On the other hand, there are lots of cases where common intuition is "directionally correct." Take another staple of introductory probability courses: a bag full of different-colored balls. In this case, the probability won't stay the same unless you put each ball back in the bag after you choose it. If you keep it, choosing a ball of one color will increase the chances of a different color on the next pick, in keeping with intuition.

Of course, intuition doesn't get the answer with any precision, and it gets it completely wrong for the coin flip. To do it right, you need the abstract formalism. Still, it's easy to imagine that our brains are hard-wired with an estimating procedure that gets many real-world cases about right.

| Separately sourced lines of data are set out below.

/-- Everything an instruction can do: it raises a fault, or it completes (R202, R25, R28). -/
theorem exec_cases {i : Instr} {s t : State} (h : exec i s = .next t) :
    (∃ e, t = raiseInstr e s) ∨ Completes i s t := by
  cases i with
  | cls | ldImm x nn | addImm x nn | ldReg x y | addReg x y | sub x y | subn x y | ldI nnn | ldVxDt x | ldDtVx x
  | addIVx x | sys nnn | rnd x nn | ldFVx x =>
    cases h; exact .inr (.of_data rfl _ _ _ _ _ _ rfl)
  | orReg x y | andReg x y | xorReg x y =>
    cases h; rw [writeLogicResult_frame]; exact .inr (.of_data rfl _ _ _ _ _ _ rfl)
  | shr x y | shl x y =>
    cases h; rw [writeFlagThenResult_frame]; exact .inr (.of_data rfl _ _ _ _ _ _ rfl)
  | jp nnn => cases h; exact .inr (.of_setPc rfl (zextAddr_eq_ofNat nnn))
  | jpV0 nnn => cases h; exact .inr (.of_setPc rfl (jumpV0Target_eq_ofNat s nnn))
  | seImm x nn | seReg x y | sneImm x nn | sneReg x y => cases h; exact .inr (.of_skipIf rfl (by simp [pcAfter]))
  | ldStVx x => cases h; exact .inr { pc := rfl, stack := .inl ⟨rfl, rfl, rfl⟩, st := .inr ⟨x, rfl⟩ }
  | ldVxK x => cases h; exact .inr { pc := rfl, stack := .inl ⟨rfl, rfl, rfl⟩, run := .inr ⟨x, rfl⟩ }
  | ret =>
    obtain ⟨_, e⟩ | ⟨hsp, e⟩ := execRet_cases s <;> obtain rfl := Host.Outcome.next.inj (e.symm.trans h)
    · exact .inl ⟨_, rfl⟩
    · exact .inr { pc := (pcAfter_ret s).symm, stack := .inr (.inl ⟨rfl, rfl, Nat.succ_pred hsp⟩) }
  | call nnn =>
    obtain ⟨_, e⟩ | ⟨hsp, e⟩ := execCall_cases s nnn <;> obtain rfl := Host.Outcome.next.inj (e.symm.trans h)
    · exact .inl ⟨_, rfl⟩
    · exact .inr { pc := zextAddr_eq_ofNat nnn, stack := .inr (.inr ⟨nnn, rfl, hsp, rfl, rfl⟩) }
  | drw x y n =>
    obtain ⟨_, e⟩ | ⟨_, e⟩ := execDrw_cases s x y n <;> obtain rfl := Host.Outcome.next.inj (e.symm.trans h)
    · exact .inl ⟨_, rfl⟩
    · exact .inr (.of_draw rfl _ _ _ rfl)
  | skp x =>
    obtain ⟨down, hk, e⟩ | ⟨_, _, e⟩ := execSkp_cases s x <;> obtain rfl := Host.Outcome.next.inj (e.symm.trans h)
    · exact .inr (.of_setPc rfl (by simp [pcAfter, hk]))
    · exact .inl ⟨_, rfl⟩
  | sknp x =>
    obtain ⟨down, hk, e⟩ | ⟨_, _, e⟩ := execSknp_cases s x <;> obtain rfl := Host.Outcome.next.inj (e.symm.trans h)
    · exact .inr (.of_setPc rfl (by simp [pcAfter, hk]))
    · exact .inl ⟨_, rfl⟩
  | ldBVx x =>
    obtain ⟨_, e⟩ | ⟨hle, e⟩ := execLdBVx_cases s x <;> obtain rfl := Host.Outcome.next.inj (e.symm.trans h)
    · exact .inl ⟨_, rfl⟩
    · exact .inr (.of_store rfl s.i hle rfl)
  | ldMemVx x =>
    obtain ⟨_, e⟩ | ⟨hle, e⟩ := execLdMemVx_cases s x <;> obtain rfl := Host.Outcome.next.inj (e.symm.trans h)
    · exact .inl ⟨_, rfl⟩
    · exact .inr (.of_store rfl _ (by rwa [regRange_length]) rfl)
  | ldVxMem x =>
    obtain ⟨_, e⟩ | ⟨_, e⟩ := execLdVxMem_cases s x <;> obtain rfl := Host.Outcome.next.inj (e.symm.trans h)
    · exact .inl ⟨_, rfl⟩
    · exact .inr (.of_loadRange rfl _ _ _ rfl)

/-! ### What a step can do -/

/-- The effect of one step of any agent, from the state whose first event is used up. -/
inductive StepEffect (s : State) : State → Prop where
  /-- A fault of the fetch, the decoder or an instruction: it leaves `PC` at the faulting address and changes `IR`,
  `FAULT` and `RUN` alone (R202). -/
  | fault (ir : Word) (e : FaultCause) :
      StepEffect s { s with ir := ir, fault := some ⟨e, s.pc⟩, run := .faulted }
  /-- A fetched and decoded instruction that completes (R210). -/
  | completed (w : Word) (i : Instr) (t : State) (hrun : s.run = .running) (hpc : s.pc.toNat + 2 ≤ 4096)
      (hdec : decode s.cfg.ext w = .ok i) (hc : Completes i (s.fetched w) t) : StepEffect s t
  /-- A wait step of FX0A that moves on (R186). -/
  | waited (v : Vector Byte 16) (r : RunState) (hs : s.run ≠ .faulted) (hr : r ≠ .faulted) :
      StepEffect s { s with v := v, run := r }
  /-- A reset (R250). -/
  | booted (rom : List Byte) : StepEffect s (boot rom s)
  /-- Nothing but the timers, the keys, `timer_en` and the dirty flag: the events of the timer clock and the host, and the
  ticks that find nothing to do (R9). -/
  | outside (dt st : Byte) (keys : Vector Bool 16) (on dirty : Bool) (hst : st = s.st ∨ st = countDown s.st) :
      StepEffect s { s with dt := dt, st := st, keys := keys, timerEn := on, fbDirty := dirty }

theorem StepEffect.unchanged (s : State) : StepEffect s s := .outside s.dt s.st s.keys s.timerEn s.fbDirty (.inl rfl)

/-- A fault of an executing instruction, seen from before the fetch: `PC` is back at `pc0` (R24, R202). -/
theorem raiseInstr_fetched (e : FaultCause) (s : State) (w : Word) :
    raiseInstr e (s.fetched w) = { s with ir := w, fault := some ⟨e, s.pc⟩, run := .faulted } := by
  have hpc : (s.fetched w).instrAddr = s.pc := BitVec.add_sub_cancel s.pc 2
  rw [raiseInstr, hpc]; rfl

theorem runningStep_effect {s t : State} (hrun : s.run = .running) (h : runningStep s = .next t) : StepEffect s t := by
  obtain ⟨e, _, hr⟩ | ⟨w, _, _, hr⟩ | ⟨w, i, hf, hdec, hr⟩ := runningStep_cases s <;> rw [hr] at h
  · cases h; exact .fault s.ir e
  · cases h; exact .fault w _
  · obtain ⟨e, rfl⟩ | hc := exec_cases h
    · rw [raiseInstr_fetched]; exact .fault w e
    · obtain ⟨_, hf'⟩ | ⟨hpc, _⟩ := fetchWord_cases s
      · cases hf.symm.trans hf'
      · exact .completed w i t hrun hpc hdec hc

theorem waitPressStep_effect {x : Reg} {s : State} (hrun : s.run = .waitPress x) :
    StepEffect s (waitPressStep x s) := by
  unfold waitPressStep
  split
  · exact .waited s.v _ (by simp [hrun]) (by simp)
  · exact .unchanged s

theorem waitReleaseStep_effect {x : Reg} {k : Key} {s : State} (hrun : s.run = .waitRelease x k) :
    StepEffect s (waitReleaseStep x k s) := by
  unfold waitReleaseStep
  split
  · exact .unchanged s
  · exact .waited _ .running (by simp [hrun]) (by simp)

theorem executorStep_effect {s t : State} (h : executorStep s = .next t) : StepEffect s t := by
  unfold executorStep at h
  split at h
  case h_1 => cases h; exact .unchanged s
  case h_2 x hrun => cases h; exact waitPressStep_effect hrun
  case h_3 x k hrun => cases h; exact waitReleaseStep_effect hrun
  case h_4 hrun => exact runningStep_effect hrun h

theorem timerStep_effect (s : State) : StepEffect s (timerStep s) := by
  rw [timerStep_eq]
  refine .outside _ _ s.keys s.timerEn s.fbDirty ?_
  split
  · exact .inr rfl
  · exact .inl rfl

theorem handleInput_effect {e : Input} {s t : State} (h : handleInput e s = .next t) : StepEffect s t := by
  cases e with
  | instrTick => exact executorStep_effect h
  | timerTick => cases h; exact timerStep_effect s
  | reset rom => cases h; exact .booted rom
  | setKey k down => cases h; exact .outside s.dt s.st _ s.timerEn s.fbDirty (.inl rfl)
  | setTimerEn on => cases h; exact .outside s.dt s.st s.keys on s.fbDirty (.inl rfl)
  | fbAck => cases h; exact .outside s.dt s.st s.keys s.timerEn false (.inl rfl)
  | setInstrHz hz => cases h; exact .unchanged s

/-- Everything a step can do (R9, R210, R250): an event is used up and one of the effects above happens. -/
theorem step_effect {s t : State} (h : step s = .next t) : ∃ rest, StepEffect (s.setInputs rest) t := by
  cases hin : s.inputs with
  | nil =>
    rw [step_of_no_inputs hin] at h
    have hs : s.setInputs [] = s := by rw [← hin]; rfl
    exact ⟨[], by rw [hs]; exact executorStep_effect h⟩
  | cons e rest =>
    rw [step_of_inputs hin] at h
    exact ⟨rest, handleInput_effect h⟩

end Sys2Proof.Machine
end

section
/-! The state after reset and what every step keeps: silence, the canonical form of memory, and the invariants of R45
(`spec/10_state.md`). -/

namespace Sys2Proof.Machine

/-! ### The state after reset -/

/-- Settles O1: every field is a literal of `State.reset`, and an empty memory reads as the reset content. -/
theorem resetStateValues : Obligations.ResetStateValues := by
  refine ⟨fun y => ?_, rfl, rfl, rfl, fun j => ?_, rfl, rfl, rfl, rfl, rfl, blankScreen_pixel, rfl, fun a => ?_⟩
  · simp [State.reg, State.reset]
  · simp [State.reset]
  · exact unlistedByte_eq Config.defaultFont a

/-- Settles O58: nothing is listed in memory, no fault is latched and no stack entry is valid. -/
theorem resetMeetsInvariants : Obligations.ResetMeetsInvariants where
  mem := State.reset_memWf
  fault := by simp [State.FaultLatched, State.reset]
  pc := by decide
  stack := fun j hj => absurd hj (Nat.not_lt_zero _)

/-! ### The decoder's gate -/

theorem decodeOp0_enabled {ext : Config.ExtOps} {w : Word} {i : Instr} (h : decodeOp0 ext w = some i) :
    i.enabled ext = true := by
  unfold decodeOp0 at h
  split at h
  · cases h; rfl
  · split at h
    · cases h; rfl
    · split at h
      · cases h; assumption
      · cases h

theorem decodeOp8_enabled (ext : Config.ExtOps) {w : Word} {i : Instr} (h : decodeOp8 w = some i) :
    i.enabled ext = true := by
  unfold decodeOp8 at h
  split at h <;> cases h <;> rfl

theorem decodeOpE_enabled (ext : Config.ExtOps) {w : Word} {i : Instr} (h : decodeOpE w = some i) :
    i.enabled ext = true := by
  unfold decodeOpE at h
  split at h <;> cases h <;> rfl

theorem decodeOpF_enabled {ext : Config.ExtOps} {w : Word} {i : Instr} (h : decodeOpF ext w = some i) :
    i.enabled ext = true := by
  unfold decodeOpF at h
  split at h
  case h_8 | h_9 =>
    obtain ⟨hgate, hi⟩ := Option.ite_none_right_eq_some.mp h
    cases hi; exact hgate
  all_goals cases h <;> rfl

/-- By the high nibble: 0, 8, E and F have a sub-dispatch, 5, 9 and C a condition, and C's is the gate of RND. -/
theorem decodeRow_enabled {ext : Config.ExtOps} {w : Word} {i : Instr} (h : decodeRow ext w = some i) :
    i.enabled ext = true := by
  unfold decodeRow at h
  split at h
  case h_1 => exact decodeOp0_enabled h
  case h_9 => exact decodeOp8_enabled ext h
  case h_15 => exact decodeOpE_enabled ext h
  case h_16 => exact decodeOpF_enabled h
  case h_6 | h_10 =>
    obtain ⟨_, hi⟩ := Option.ite_none_right_eq_some.mp h
    cases hi; rfl
  case h_13 =>
    obtain ⟨hgate, hi⟩ := Option.ite_none_right_eq_some.mp h
    cases hi; exact hgate
  all_goals cases h <;> rfl

/-- The gate of R190: the decoder answers only instructions that `EXT_OPS` enables. -/
theorem decode_enabled {ext : Config.ExtOps} {w : Word} {i : Instr} (h : decode ext w = .ok i) :
    i.enabled ext = true := by
  unfold decode at h
  split at h
  case h_1 hrow => cases h; exact decodeRow_enabled hrow
  case h_2 => cases h

/-! ### Silence without `FX18` -/

theorem boot_st (rom : List Byte) (s : State) : (boot rom s).st = 0 := by
  obtain ⟨_, e⟩ | ⟨_, e⟩ := boot_cases rom s <;> rw [e] <;> rfl

theorem boot_cfg (rom : List Byte) (s : State) : (boot rom s).cfg = s.cfg := by
  obtain ⟨_, e⟩ | ⟨_, e⟩ := boot_cases rom s <;> rw [e] <;> rfl

theorem StepEffect.cfg_eq {s t : State} (h : StepEffect s t) : t.cfg = s.cfg := by
  cases h with
  | fault | waited | outside => rfl
  | completed w i t hrun hpc hdec hc => exact hc.cfg
  | booted rom => exact boot_cfg rom s

theorem StepEffect.st_eq_zero {s t : State} (h : StepEffect s t) (hgate : s.cfg.ext.ldSt = false) (hst : s.st = 0) :
    t.st = 0 := by
  cases h with
  | fault | waited => exact hst
  | completed w i t hrun hpc hdec hc =>
    obtain hkept | ⟨x, rfl⟩ := hc.st
    · exact hkept.trans hst
    · exact absurd (decode_enabled hdec) (by simp [Instr.enabled, hgate])
  | booted rom => exact boot_st rom s
  | outside dt st keys on dirty h =>
    obtain rfl | rfl := h
    · exact hst
    · rw [hst]; rfl

/-- Settles O55: of the effects of a step only `FX18` can make `ST` non-zero, and the decoder's gate shuts it out. -/
theorem soundStaysOffWithoutLdSt : Obligations.SoundStaysOffWithoutLdSt := by
  intro s t hgate hst hstep
  obtain ⟨rest, heff⟩ := step_effect hstep
  have hst' : t.st = 0 := heff.st_eq_zero hgate hst
  refine ⟨?_, hst', ?_⟩
  · rw [heff.cfg_eq]; exact hgate
  · rw [State.soundActive, hst']; rfl

/-! ### The canonical form of memory -/

theorem boot_memCanonical (rom : List Byte) (s : State) : (boot rom s).MemCanonical := by
  obtain ⟨_, e⟩ | ⟨hle, e⟩ := boot_cases rom s <;> rw [e]
  · rfl
  · exact Memory.writeAll_wf _ rom [] 0x200 (by simp only [Config.memSize]; omega) rfl

theorem Completes.memCanonical {i : Instr} {s t : State} (hc : Completes i s t) (h : s.MemCanonical) :
    t.MemCanonical := by
  rw [State.MemCanonical, hc.cfg]
  obtain hkept | ⟨bytes, hle, hmem⟩ := hc.mem
  · rw [hkept]; exact h
  · rw [hmem]; exact Memory.writeAll_wf _ bytes s.mem _ hle h

theorem StepEffect.memCanonical {s t : State} (heff : StepEffect s t) (h : s.MemCanonical) : t.MemCanonical := by
  cases heff with
  | fault | waited | outside => exact h
  | completed w i t hrun hpc hdec hc => exact hc.memCanonical h
  | booted rom => exact boot_memCanonical rom s

/-- Settles O56: the only writes to memory are an instruction's inside the 4096 bytes and the ROM's at reset. -/
theorem stepKeepsMemoryCanonical : Obligations.StepKeepsMemoryCanonical := by
  intro s t h hstep
  obtain ⟨rest, heff⟩ := step_effect hstep
  exact heff.memCanonical h

/-! ### The invariants of R45 -/

theorem boot_inv (rom : List Byte) (s : State) : (boot rom s).Inv := by
  have hmem : (boot rom s).MemCanonical := boot_memCanonical rom s
  obtain ⟨_, e⟩ | ⟨_, e⟩ := boot_cases rom s <;> rw [e] at hmem ⊢
  all_goals
    exact ⟨hmem, by simp [State.FaultLatched], by simp [State.PcBounded], fun j hj => absurd hj (Nat.not_lt_zero _)⟩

In other cases, our intuition is more flexible than slavish devotion to calculation. Suppose I start flipping a coin. It's not surprising to see heads the first time, and the second time. How about the third time? The tenth? If it keeps coming up heads, you will quickly suspect that there's a problem with you original assumption that the probability is 50%. Your natural thought processes will make this shift naturally, even if you might be hard pressed to calculate why. Probability theory is not going to help much when the assumptions are wrong.

It's true that people are notoriously bad at probability. ScienceBlogger Jason Rosenhouse has just devoted an entire book to one example, the "The Monty Hall Problem: The Remarkable Story of Math's Most Contentious Brain Teaser. (It was also discussed in 2008's The Drunkard's Walk, by Leonard Mlodinow, and in The Power of Logical Thinking, by Marilyn Vos Savant (1997), the Parade columnist who popularized it.)

The Daily Show's John Olliver amusingly explored how simple probability estimates (especially at around minute 3:20) help us misunderstand the chances that the Large Hadron Collider will destroy the world.

Still, our innate estimation skills developed to deal tolerably well with a wide variety of situations in which we had only a vague notion of the underlying principles. Highly contrived, predictable situations like the coin flip would have been the exception. Even though our intuition frequently fails in detail, it helped us survive a complex, murky world.